Preventing Auto-Selecting Retracted Package Versions
Libzypp already takes care about that. Libzypp will not voluntarily take a retracted package version into consideration as a candidate. And if dependencies would make that necessary, this would become a (pretty complex) dependency problem that needs more sophisticated handling, very much like other dependency problems.
Other Fixes
Dramatic Package List Destructor Performance Improvement
When switching away from the "All Packages" filter (or any other that has a lot of items in the package list), there was a long lag of 10-20 seconds until the list was cleared.
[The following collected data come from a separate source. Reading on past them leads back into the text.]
-- ==== Sys2Proof/Machine/Dispatch.lean ====
section
/-!
DEFINITION. The dispatch: one arm for each constructor of `Instr`, each a direct call of its meaning.
-/

namespace Sys2Proof.Machine
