/-- R469, R470 and the rules of the objects. -/
def Obligations.ServicesOfQueuesPortsAndTables : Prop :=
  let none_ (_ : State) : List Word64 := []
  let open_ (s : State) (vf : Nat) : Prop := s.configLocked vf = false
  let qArgs (r : SvcReq) : Prop :=
    onlyFields r.a5 [(0, 16), (16, 8), (24, 4), (32, 4), (40, 5), (48, 2)] = true ∧ argBits r.a5 40 5 ≤ 16 ∧ r.a0.toNat % 4096 = 0
      ∧ r.a1.toNat % 4096 = 0 ∧ r.a2.toNat % 4096 = 0 ∧ r.a4.toNat % 4096 = 0
  let qVf (r : SvcReq) : Nat := vfArg r (argBits r.a5 16 8)
  let queue (r : SvcReq) : Queue :=
    { ring := r.a0, arena := r.a1, arenasz := r.a2.toNat, call := r.a3, land_ := r.a4, nodeq := argBits r.a5 48 2, asid := argBits r.a5 0 16
      vf := qVf r, davail := BitVec.ofNat 4 (argBits r.a5 24 4), live := true, rlog := argBits r.a5 40 5, priocap := argBits r.a5 32 4 }
  let onPort (r : SvcReq) (n vf asid : Nat) (s : State) : Prop := argsEndAt r n = true ∧ vfOfAsid r s asid = some vf ∧ open_ s vf
  let ports (f : SMap Port → SMap Port) (s : State) : State := { s with ui := { s.ui with ports := f s.ui.ports } }
  let unpended (r : SvcReq) (vf : Nat) (s : State) : Except State State :=
    (s.warps.filter fun x => x.2.kind == .ordinary && x.2.vf == vf && x.2.asid == r.a0.toNat).foldl
      (fun (a : Except State State) x => match a with | .ok s => dropPending s x.1 x.2 | .error s => .error s) (.ok s)
  let reached (e : Except State State) : State := match e with | .ok s => s | .error s => s
  let perm (r : SvcReq) : Perm := { vmask := r.a1, cls := BitVec.ofNat 8 (argBits r.a2 0 8), id := BitVec.ofNat 48 (argBits r.a2 16 48) }
  let permArgs (r : SvcReq) : Prop :=
    onlyFields r.a0 [(0, 16), (16, 6)] = true ∧ onlyFields r.a2 [(0, 2), (7, 1), (16, 48)] = true
      ∧ (argBits r.a2 0 2 = 1 → argBits r.a2 16 48 < 2 ^ 24) ∧ (argBits r.a2 0 2 = 2 → argBits r.a2 16 48 < 2 ^ 25)
      ∧ (argBits r.a2 0 2 = 3 → argBits r.a2 16 48 < 2 ^ 16)
  let table (r : SvcReq) (s : State) : List Byte := s.bytes (hostKey (s.deviceOf r.caller) r.a1.toNat) 64
  let tenant (r : SvcReq) (s : State) : Tenant := parseTenant (table r s) (s.work.tenants.get {} r.a0.toNat).lastseq
  let rVf (r : SvcReq) : Nat := vfArg r (argBits r.a0 8 8)
  let ringArgs (r : SvcReq) : Prop :=
    argsEndAt r 3 = true ∧ onlyFields r.a0 [(0, 2), (8, 8)] = true ∧ argBits r.a0 0 2 ≠ 3 ∧ r.a1.toNat % 4096 = 0
      ∧ onlyFields r.a2 [(0, 4), (8, 8)] = true
      ∧ (r.a1 = 0 ∨ if argBits r.a0 0 2 = 0 then argBits r.a2 0 4 = 0 else 4 ≤ argBits r.a2 0 4 ∧ argBits r.a2 0 4 ≤ 12)
  let ringKeyOf (r : SvcReq) : Nat := 4 * rVf r + argBits r.a0 0 2
  let rings (r : SvcReq) (s : State) : State :=
    { s with rings := if r.a1 = 0 then s.rings.erase (ringKeyOf r)
        else s.rings.insert (ringKeyOf r) { base := r.a1.toNat, log := argBits r.a2 0 4, vec := argBits r.a2 8 8 } }
  let aVf (r : SvcReq) : Nat := vfArg r (argBits r.a0 16 8)
  let space (r : SvcReq) (s : State) : State :=
    let k := State.spaceKey (aVf r) (argBits r.a0 0 16)
    let old := (s.spaces.find? k).getD { vf := aVf r, asid := argBits r.a0 0 16, root := 0 }
    invalidate { s with spaces := if r.a1 = 0 then s.spaces.erase k else s.spaces.insert k { old with root := r.a1.truncate 52 } }
      (· == aVf r) (· == argBits r.a0 0 16) fun _ _ => true
  let vfOf (r : SvcReq) : Nat := argBits r.a0 0 8
  let stage2 (r : SvcReq) (s : State) : State :=
    invalidate { s with vfs := s.vfs.insert (vfOf r) { s.vfs.get {} (vfOf r) with s2en := r.a0.getLsbD 8, s2root := r.a1.truncate 52 } }
      (· == vfOf r) (fun _ => true) fun _ _ => true
  let isPf (r : SvcReq) : Prop := fromPf r = true
  (∀ r n, Serves (exec (.qcreate r)) 0x01 r (fun s => qArgs r ∧ mayUse r s (qVf r) = true ∧ open_ s (qVf r) ∧ freeQueue s = some n)
      (fun s => { s with work := { s.work with queues := s.work.queues.insert n (queue r) } }) fun _ => [BitVec.ofNat 64 n])
    ∧ (∀ r, Refuses (exec (.qcreate r)) 0x01 r (fun s => qArgs r ∧ mayUse r s (qVf r) = false) 4)
    ∧ (∀ r q, Serves (exec (.qdestroy r)) 0x02 r
        (fun s => s.flips = [] ∧ argsEndAt r 1 = true ∧ r.a0.toNat < 65536 ∧ s.queue? r.a0.toNat = some q ∧ q.live = true ∧ mayUse r s q.vf = true ∧ open_ s q.vf)
        (fun s => destroyQueue s r.a0.toNat) none_)
    ∧ (∀ r vf, Serves (exec (.portcreate r)) 0x03 r
        (fun s => onPort r 1 vf r.a0.toNat s ∧ onlyFields r.a0 [(0, 16)] = true ∧ s.port? vf r.a0.toNat = none)
        (ports fun m => m.insert (State.spaceKey vf r.a0.toNat) {}) none_)
    ∧ (∀ r vf p, Serves (exec (.portdestroy r)) 0x04 r
        (fun s => s.flips = [] ∧ onPort r 1 vf r.a0.toNat s ∧ onlyFields r.a0 [(0, 16)] = true ∧ s.port? vf r.a0.toNat = some p
          ∧ ∃ t, unpended r vf s = .ok t)
        (fun s => ports (fun m => m.erase (State.spaceKey vf r.a0.toNat)) (reached (unpended r vf s))) none_)
    ∧ (∀ r vf p, Serves (exec (.permwrite r)) 0x05 r
        (fun s => onPort r 3 vf (argBits r.a0 0 16) s ∧ permArgs r ∧ s.port? vf (argBits r.a0 0 16) = some p)
        (fun s => s.modPort vf (argBits r.a0 0 16) fun p => { p with perms := p.perms.insert (argBits r.a0 16 6) (perm r) }) none_)
    ∧ (∀ r q, Serves (exec (.tenantwrite r)) 0x06 r
        (fun s => argsEndAt r 2 = true ∧ onlyFields r.a0 [(0, 8)] = true ∧ numAt (table r s) 18 1 < 2
          ∧ (((table r s).drop 46).all fun b => b == 0) = true ∧ isPf r ∧ s.queue? (tenant r s).qid = some q ∧ mayUse r s q.vf = true
          ∧ open_ s q.vf ∧ (s.work.tenants.get {} r.a0.toNat).flags.getLsbD 0 = false)
        (fun s => { s with work := { s.work with tenants := s.work.tenants.insert r.a0.toNat (tenant r s) } }) none_)
    ∧ (∀ r, Serves (exec (.ringcfg r)) 0x07 r (fun s => ringArgs r ∧ mayUse r s (rVf r) = true ∧ open_ s (rVf r)) (rings r) none_)
    ∧ (∀ r, Refuses (exec (.ringcfg r)) 0x07 r (fun s => ringArgs r ∧ mayUse r s (rVf r) = false) 4)
    ∧ (∀ r, Serves (exec (.asidset r)) 0x08 r
        (fun s => argsEndAt r 2 = true ∧ onlyFields r.a0 [(0, 16), (16, 8)] = true ∧ rootOk r.a1 = true ∧ argBits r.a0 0 16 ≠ 0xFFFF
          ∧ mayUse r s (aVf r) = true)
        (space r) none_)
    ∧ (∀ r, Serves (exec (.s2set r)) 0x09 r
        (fun s => argsEndAt r 2 = true ∧ onlyFields r.a0 [(0, 9)] = true ∧ rootOk r.a1 = true ∧ isPf r ∧ mayUse r s (vfOf r) = true)
        (stage2 r) none_)
    ∧ (∀ r, Serves (exec (.vfassign r)) 0x0A r
        (fun s => argsEndAt r 1 = true ∧ onlyFields r.a0 [(0, 12)] = true ∧ r.caller = .pf 0 ∧ open_ s (vfOf r))
        (fun s => { s with vfs := s.vfs.insert (vfOf r) { s.vfs.get {} (vfOf r) with dev := argBits r.a0 8 4 } }) none_)
    ∧ ∀ r, Serves (exec (.rateset r)) 0x0B r
        (fun s => argsEndAt r 2 = true ∧ onlyFields r.a0 [(0, 5), (8, 8)] = true ∧ onlyFields r.a1 [(0, 16), (24, 16)] = true ∧ isPf r
          ∧ mayUse r s (argBits r.a0 8 8) = true)
        (fun s => { s with sys := { s.sys with limits := s.sys.limits.put 0 (limitKey (argBits r.a0 3 2 * 8 + argBits r.a0 0 3) (argBits r.a0 8 8)) r.a1 } })
        none_

/-- R469, R470, R440 and the rules of the services. -/
def Obligations.ServicesOfWorkAndPackage : Prop :=
  let none_ (_ : State) : List Word64 := []
  let word (n : Nat) : Word64 := BitVec.ofNat 64 n
  let isPf (r : SvcReq) : Prop := fromPf r = true
  let op (r : SvcReq) : Nat := argBits r.a0 0 2
  let slot (r : SvcReq) : Nat := argBits r.a0 16 12
  let kvf (r : SvcReq) : Nat := argBits r.a0 32 8
  let keys (r : SvcReq) (s : State) : Prop :=
    argsEndAt r 1 = true ∧ onlyFields r.a0 [(0, 2), (16, 12), (32, 8)] = true ∧ op r ≠ 3 ∧ isPf r ∧ (s.sys.keys.get {} (slot r)).vf = none
      ∧ (op r = 2 → mayUse r s (kvf r) = true ∧ s.configLocked (kvf r) = false) ∧ (op r ≠ 2 → kvf r = 0)
  let keyed (r : SvcReq) (s : State) : State × Word64 := keyslot s (if op r = 2 then 3 else op r) (slot r) (kvf r)
  let saves (r : SvcReq) (g : Workgroup) (s : State) : Prop :=
    argsEndAt r 3 = true ∧ r.a2.toNat < 4096 ∧ s.wg? r.a0.toNat = some g ∧ mayUse r s g.vf = true ∧ s.sys.saves.find? r.a0.toNat = none
  let restores (r : SvcReq) (s : State) : Prop :=
    s.flips = [] ∧ argsEndAt r 3 = true ∧ onlyFields r.a0 [(0, 5)] = true ∧ r.a2.toNat < 4096 ∧ imageAddrBad s r.a1.toNat = none
      ∧ mayUse r s (numAt (s.bytes (imageKey r s r.a1.toNat + 42) 1) 0 1) = true
  let restored (r : SvcReq) (s : State) : State × Nat × Nat :=
    restoreImage s r.a0.toNat r.a2.toNat (.memory (imageKey r s r.a1.toNat)) (imageKey r s r.a1.toNat)
  let device (r : SvcReq) : Nat := argBits r.a0 0 4
  let home (s : State) (i : HeldImage) : Nat := ((s.wg? i.wg).map (·.cluster)).getD 0
  let back (s : State) (i : HeldImage) : State × Nat × Nat := restoreImage s (home s i) i.slot (.held i.bytes) (2 ^ 52 + i.wg)
  let brought (r : SvcReq) (s : State) : State × Nat :=
    (s.sys.images.filter (·.ld == device r)).foldl (fun (a : State × Nat) i =>
      let t := (back a.1 i).1
      if (back a.1 i).2.1 = 0 then ({ t with sys := { t.sys with images := t.sys.images.erase i } }, a.2 + 1) else a) (s, 0)
  let cluster (r : SvcReq) : Nat := argBits r.a0 0 5
  let inPart (r : SvcReq) (s : State) (c : Nat) : Bool := s.sys.partition.get 0 c == argBits r.a0 0 4
  let killed (r : SvcReq) (s : State) : State :=
    (s.wgs.filter fun g => inPart r s g.2.cluster && !g.2.saved).foldl (fun s g => killWorkgroup s g.1 false) s
  let held (p : Nat → Bool) (e : TlbEntry) : Bool := match e.home with | .core n => p (clusterOf n) | .cluster n => p n
  let cleared (p : Nat → Bool) (s : State) : State :=
    { s with tlb := s.tlb.filter (fun e => !held p e), walkCache := s.walkCache.filter (fun e => !p e.cluster)
             llc := s.llc.filter (fun l => !p (l.slice / 8))
             copies := (s.llc.filter fun l => l.remote && p (l.slice / 8)).foldl
               (fun m l => m.put 0 l.line (m.get 0 l.line &&& ~~~(1#4 <<< (l.slice / 64)))) s.copies }
  let traces (r : SvcReq) (k : Nat) : Prop := argsEndAt r 3 = true ∧ onlyFields r.a0 [(0, 2)] = true ∧ isPf r ∧ op r = k
  let bytes (r : SvcReq) (s : State) : List Byte := s.bytes (hostKey (s.deviceOf r.caller) r.a0.toNat) r.a1.toNat
  let accepted (r : SvcReq) (s : State) : Prop :=
    (firmwareImage (bytes r s)).good = true ∧ (bytes r s).length = 4096 + (firmwareImage (bytes r s)).body.length
      ∧ ∀ d < 4, imageCode (firmwareImage (bytes r s)) (s.pkg.fuseKeys.getD d 0) (s.pkg.fuseSvns.getD d 0) = 0
  (∀ r, Serves (exec (.keyop r)) 0x0C r (keys r) (fun s => (keyed r s).1) fun s => [(keyed r s).2])
    ∧ (∀ r g, ∀ s, s.sys.log.find? (logKey r) = none → r.clean = true → s.pkg.recovery = false → saves r g (taken r s)
        → saveCheck (taken r s) r.a0.toNat r.a1.toNat r.a2.toNat = none
        → exec (.preempt r) s = .next (beginSave (taken r s) r.a0.toNat
            { image := some (memoryKey (taken r s) g.vf r.a1.toNat), slot := r.a2.toNat, svc := some r }))
    ∧ (∀ r g n, Serves (exec (.preempt r)) 0x0D r (fun s => saves r g s ∧ saveCheck s r.a0.toNat r.a1.toNat r.a2.toNat = some n)
        (fun s => s) fun _ => [word n])
    ∧ (∀ r, Serves (exec (.restore r)) 0x0E r (restores r) (fun s => (restored r s).1)
        fun s => [restoreWord (restored r s).2.1 (restored r s).2.2])
    ∧ (∀ r, Serves (exec (.heldrestore r)) 0x0F r
        (fun s => s.flips = [] ∧ argsEndAt r 1 = true ∧ onlyFields r.a0 [(0, 4)] = true ∧ r.caller = .pf (device r) ∧ device r ∈ s.pkg.sessions)
        (fun s => let t := (brought r s).1
          if t.sys.images.any (·.ld == device r) then t else { t with sys := { t.sys with graceEnd := t.sys.graceEnd.erase (device r) } })
        fun s => [word (brought r s).2])
    ∧ (∀ r, Refuses (exec (.heldrestore r)) 0x0F r
        (fun s => s.flips = [] ∧ argsEndAt r 1 = true ∧ onlyFields r.a0 [(0, 4)] = true ∧ (r.caller ≠ .pf (device r) ∨ device r ∉ s.pkg.sessions)) 4)
    ∧ (∀ r g, Serves (exec (.svcWgkill r)) 0x10 r
        (fun s => s.flips = [] ∧ argsEndAt r 2 = true ∧ onlyFields r.a1 [(0, 1)] = true ∧ s.wg? r.a0.toNat = some g ∧ mayUse r s g.vf = true)
        (fun s => killWorkgroup s r.a0.toNat (!r.a1.getLsbD 0)) none_)
    ∧ (∀ r i, Serves (exec (.isobari r)) 0x11 r (fun _ => argsEndAt r 1 = true ∧ i < 15 ∧ r.a0.toNat = 2 ^ (16 + i) ∧ isPf r)
        (fun s => { s with dbg := { s.dbg with interval := r.a0.toNat } }) none_)
    ∧ (∀ r, Serves (exec (.graceset r)) 0x12 r (fun _ => argsEndAt r 1 = true ∧ r.a0.toNat ≤ 60000 ∧ r.caller = .pf 0)
        (fun s => { s with sys := { s.sys with grace := r.a0.toNat } }) none_)
    ∧ (∀ r, Refuses (exec (.graceset r)) 0x12 r (fun _ => argsEndAt r 1 = true ∧ r.a0.toNat ≤ 60000 ∧ r.caller ≠ .pf 0) 4)
    ∧ (∀ r, Serves (exec (.partset r)) 0x13 r
        (fun s => argsEndAt r 1 = true ∧ onlyFields r.a0 [(0, 5), (8, 4)] = true ∧ r.caller = .pf 0 ∧ clusterInUse s (cluster r) = false)
        (fun s => { s with sys := { s.sys with partition := s.sys.partition.put 0 (cluster r) (argBits r.a0 8 4) } }) none_)
    ∧ (∀ r, Occurs (exec (.partreset r))
        (fun s => s.flips = [] ∧ s.sys.log.find? (logKey r) = none ∧ r.clean = true ∧ s.pkg.recovery = false ∧ argsEndAt r 1 = true
          ∧ onlyFields r.a0 [(0, 4)] = true ∧ r.caller = .pf 0)
        fun s t => t = answer (cleared (inPart r s) (killed r (taken r s))) r 0x14 0 [])
    ∧ (∀ r, Serves (exec (.svcTrace r)) 0x15 r (fun _ => traces r 0) (fun s => (enableRing s r.a1.toNat r.a2).1)
        fun s => [word (enableRing s r.a1.toNat r.a2).2])
    ∧ (∀ r, Serves (exec (.svcTrace r)) 0x15 r (fun _ => traces r 1) (fun s => (disableRing s (r.a1.toNat % 512)).1)
        fun s => [(disableRing s (r.a1.toNat % 512)).2])
    ∧ (∀ r, Serves (exec (.svcTrace r)) 0x15 r (fun _ => traces r 2 ∨ traces r 3) (fun s => (selectComparator s (op r == 3) r.a1 r.a2).1)
        fun s => [word (selectComparator s (op r == 3) r.a1 r.a2).2])
    ∧ (∀ r, Serves (exec (.fwupdate r)) 0xF0 r (fun s => argsEndAt r 2 = true ∧ r.caller = .pf 0 ∧ accepted r s)
        (fun s => { s with pkg := { s.pkg with staged := some (bytes r s) } }) none_)
    ∧ ∀ r bs, Happens (exec (.graceset r)) (fun s => s.sys.log.find? (logKey r) = some bs) fun s => sendReply (taken r s) r.caller r.index bs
This was due to excessive duplicate bookkeeping which apparently made the underlying Qt widget remove individual items and do heavy recalculations (column widths? Widget total height for scrollbar length/position when adding up individual item heights?).
The YQPkgObjList used to keep track of excluded items in a separate map, but that turned out to be completely redundant: When switching exclude rules like show/don't show -devel or -debuginfo etc. packages, it uses the underlying QTreeWidgetItem's hidden flag. When iterating over all items, it includes those hidden items by default, so the exclude rules were applied twice for items that were previously excluded.
When clearing the list, it would iterate over the excluded items separately, deleting one by one, which in turn causes the underlying QTreeItemWidget to do recalculations which are completely unneccessary anyway when right after that the widget is cleared.
Removing all that redundant code got rid of that 10-20 seconds delay. It still takes some seconds to fill the list when there are many items (naturally), but clearing it now happens instantly.
Notes for Viewing the Diff
The diff is best viewed with whitespace changes suppressed.
Our mandatory C++ coding style was applied including indentation and fixing trailing whitespace, so there are many whitespace-only changes.